• Work required
Output the entries exactly.

• Data to process
◆ ◆ ◆ ◆ ◆
-- ==== Sys2Proof/Laws/Decode.lean ====
section
/-! SUPPORT. The command word: its fields as numbers, the fields of a packed word, and when the decoder accepts a word. -/

namespace Sys2Proof.Machine

/-- A packed word gives its fields back (R62). -/
theorem packWord_fields (op : BitVec 4) (ch : BitVec 2) (d : BitVec 32) :
    fieldOp (packWord op ch d) = op ∧ fieldRsvd (packWord op ch d) = 0#26 ∧ fieldCh (packWord op ch d) = ch ∧
      fieldData (packWord op ch d) = d := by
  refine ⟨?_, ?_, ?_, ?_⟩ <;> apply BitVec.eq_of_toNat_eq <;>
  simp only [fieldOp, fieldRsvd, fieldCh, fieldData, packWord, BitVec.extractLsb'_toNat, BitVec.toNat_append,
    Nat.shiftRight_eq_div_pow, Nat.shiftLeft_eq, BitVec.toNat_ofNat]
  all_goals (have h1 := op.isLt; have h2 := ch.isLt; have h3 := d.isLt)
  all_goals rw [← Nat.shiftLeft_eq,← Nat.shiftLeft_eq,← Nat.shiftLeft_eq]
  all_goals rw [← Nat.shiftLeft_add_eq_or_of_lt (by omega), ← Nat.shiftLeft_add_eq_or_of_lt (by omega), ← Nat.shiftLeft_add_eq_or_of_lt (by omega)]
  all_goals simp only [Nat.shiftLeft_eq]
  all_goals omega

/-- The fields of a word as numbers (R62). -/
theorem fields_toNat (w : CmdWord) : (fieldOp w).toNat = wordOp w ∧ (fieldRsvd w).toNat = wordRsvd w ∧ (fieldCh w).toNat = wordCh w ∧ (fieldData w).toNat = wordData w := by
  have := w.isLt
  simp only [fieldOp, fieldRsvd, fieldCh, fieldData, wordOp, wordRsvd, wordCh, wordData, BitVec.extractLsb'_toNat, Nat.shiftRight_eq_div_pow, Nat.pow_zero, Nat.div_one]
  refine ⟨?_, ?_, ?_, ?_⟩
  · exact Nat.mod_eq_of_lt (by omega)
  · trivial
  · trivial
  · trivial

/-- A word is its OP, CH and DATA packed exactly when RSVD is zero (R62). -/
theorem packWord_eq_iff (w : CmdWord) : packWord (fieldOp w) (fieldCh w) (fieldData w) = w ↔ fieldRsvd w = 0#26 := by
  constructor
  · intro h
    have := (packWord_fields (fieldOp w) (fieldCh w) (fieldData w)).2.1
    rwa [h] at this
  · intro h
    obtain ⟨a,b,c,d⟩ := fields_toNat w
    have hw := w.isLt
    apply BitVec.eq_of_toNat_eq
    simp only [packWord, BitVec.toNat_append, Nat.shiftLeft_eq, BitVec.toNat_ofNat, a, c, d]
    rw [h] at b
    simp only [wordOp, wordRsvd, wordCh, wordData, BitVec.toNat_ofNat] at b c d a ⊢
    rw [← Nat.shiftLeft_eq,← Nat.shiftLeft_eq,← Nat.shiftLeft_eq]
    rw [← Nat.shiftLeft_add_eq_or_of_lt (by omega), ← Nat.shiftLeft_add_eq_or_of_lt (by omega), ← Nat.shiftLeft_add_eq_or_of_lt (by omega)]
    simp only [Nat.shiftLeft_eq]
    omega

/-- What the fields are when the decoder accepts a word (R64, R66). -/
theorem decode_cases {w : CmdWord} {i : Instr} (h : decode w = .instr i) : fieldRsvd w = 0#26 ∧
    ((i = .init ∧ fieldOp w = opInit ∧ fieldCh w = 0#2 ∧ fieldData w = 0#32) ∨
     (i = .setfreq (fieldCh w) (fieldData w) ∧ fieldOp w = opSetfreq) ∨
     (i = .setvco (fieldData w) ∧ fieldOp w = opSetvco ∧ fieldCh w = 0#2) ∨
     (i = .setrdiv ((fieldData w).extractLsb' 0 3) ∧ fieldOp w = opSetrdiv ∧ fieldCh w = 0#2 ∧ (fieldData w).extractLsb' 3 29 = 0#29) ∨
     (i = .setdrive (fieldCh w) ((fieldData w).extractLsb' 0 2) ∧ fieldOp w = opSetdrive ∧ (fieldData w).extractLsb' 2 30 = 0#30) ∨
     (i = .compute (fieldData w) ∧ fieldOp w = opCompute ∧ fieldCh w = 0#2)) := by
  unfold decode unlessReserved at h
  repeat' split at h
  all_goals simp_all

/-- A word is rejected only as an illegal opcode or for reserved bits: CH = 3 is left to the command (R67). -/
theorem decode_rejected {w : CmdWord} {why : FaultCode} (h : decode w = .rejected why) :
    why = .illegalOpcode ∨ why = .reservedBits := by
  unfold decode unlessReserved at h
  repeat' split at h
  all_goals first | (cases h; done) | (cases h; simp)

end Sys2Proof.Machine
end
◆ ◆ ◆ ◆ ◆
• Written response
-- ==== Sys2Proof/Laws/Decode.lean ====
section
/-! SUPPORT. The command word: its fields as numbers, the fields of a packed word, and when the decoder accepts a word. -/

namespace Sys2Proof.Machine

/-- A packed word gives its fields back (R62). -/
theorem packWord_fields (op : BitVec 4) (ch : BitVec 2) (d : BitVec 32) :
    fieldOp (packWord op ch d) = op ∧ fieldRsvd (packWord op ch d) = 0#26 ∧ fieldCh (packWord op ch d) = ch ∧
      fieldData (packWord op ch d) = d := by
  refine ⟨?_, ?_, ?_, ?_⟩ <;> apply BitVec.eq_of_toNat_eq <;>
  simp only [fieldOp, fieldRsvd, fieldCh, fieldData, packWord, BitVec.extractLsb'_toNat, BitVec.toNat_append,
    Nat.shiftRight_eq_div_pow, Nat.shiftLeft_eq, BitVec.toNat_ofNat]
  all_goals (have h1 := op.isLt; have h2 := ch.isLt; have h3 := d.isLt)
  all_goals rw [← Nat.shiftLeft_eq,← Nat.shiftLeft_eq,← Nat.shiftLeft_eq]
  all_goals rw [← Nat.shiftLeft_add_eq_or_of_lt (by omega), ← Nat.shiftLeft_add_eq_or_of_lt (by omega), ← Nat.shiftLeft_add_eq_or_of_lt (by omega)]
  all_goals simp only [Nat.shiftLeft_eq]
  all_goals omega

/-- The fields of a word as numbers (R62). -/
theorem fields_toNat (w : CmdWord) : (fieldOp w).toNat = wordOp w ∧ (fieldRsvd w).toNat = wordRsvd w ∧ (fieldCh w).toNat = wordCh w ∧ (fieldData w).toNat = wordData w := by
  have := w.isLt
  simp only [fieldOp, fieldRsvd, fieldCh, fieldData, wordOp, wordRsvd, wordCh, wordData, BitVec.extractLsb'_toNat, Nat.shiftRight_eq_div_pow, Nat.pow_zero, Nat.div_one]
  refine ⟨?_, ?_, ?_, ?_⟩
  · exact Nat.mod_eq_of_lt (by omega)
  · trivial
  · trivial
  · trivial

/-- A word is its OP, CH and DATA packed exactly when RSVD is zero (R62). -/
theorem packWord_eq_iff (w : CmdWord) : packWord (fieldOp w) (fieldCh w) (fieldData w) = w ↔ fieldRsvd w = 0#26 := by
  constructor
  · intro h
    have := (packWord_fields (fieldOp w) (fieldCh w) (fieldData w)).2.1
    rwa [h] at this
  · intro h
    obtain ⟨a,b,c,d⟩ := fields_toNat w
    have hw := w.isLt
    apply BitVec.eq_of_toNat_eq
    simp only [packWord, BitVec.toNat_append, Nat.shiftLeft_eq, BitVec.toNat_ofNat, a, c, d]
    rw [h] at b
    simp only [wordOp, wordRsvd, wordCh, wordData, BitVec.toNat_ofNat] at b c d a ⊢
    rw [← Nat.shiftLeft_eq,← Nat.shiftLeft_eq,← Nat.shiftLeft_eq]
    rw [← Nat.shiftLeft_add_eq_or_of_lt (by omega), ← Nat.shiftLeft_add_eq_or_of_lt (by omega), ← Nat.shiftLeft_add_eq_or_of_lt (by omega)]
    simp only [Nat.shiftLeft_eq]
    omega

/-- What the fields are when the decoder accepts a word (R64, R66). -/
theorem decode_cases {w : CmdWord} {i : Instr} (h : decode w = .instr i) : fieldRsvd w = 0#26 ∧
    ((i = .init ∧ fieldOp w = opInit ∧ fieldCh w = 0#2 ∧ fieldData w = 0#32) ∨
     (i = .setfreq (fieldCh w) (fieldData w) ∧ fieldOp w = opSetfreq) ∨
     (i = .setvco (fieldData w) ∧ fieldOp w = opSetvco ∧ fieldCh w = 0#2) ∨
     (i = .setrdiv ((fieldData w).extractLsb' 0 3) ∧ fieldOp w = opSetrdiv ∧ fieldCh w = 0#2 ∧ (fieldData w).extractLsb' 3 29 = 0#29) ∨
     (i = .setdrive (fieldCh w) ((fieldData w).extractLsb' 0 2) ∧ fieldOp w = opSetdrive ∧ (fieldData w).extractLsb' 2 30 = 0#30) ∨
     (i = .compute (fieldData w) ∧ fieldOp w = opCompute ∧ fieldCh w = 0#2)) := by
  unfold decode unlessReserved at h
  repeat' split at h
  all_goals simp_all

/-- A word is rejected only as an illegal opcode or for reserved bits: CH = 3 is left to the command (R67). -/
theorem decode_rejected {w : CmdWord} {why : FaultCode} (h : decode w = .rejected why) :
    why = .illegalOpcode ∨ why = .reservedBits := by
  unfold decode unlessReserved at h
  repeat' split at h
  all_goals first | (cases h; done) | (cases h; simp)

end Sys2Proof.Machine
end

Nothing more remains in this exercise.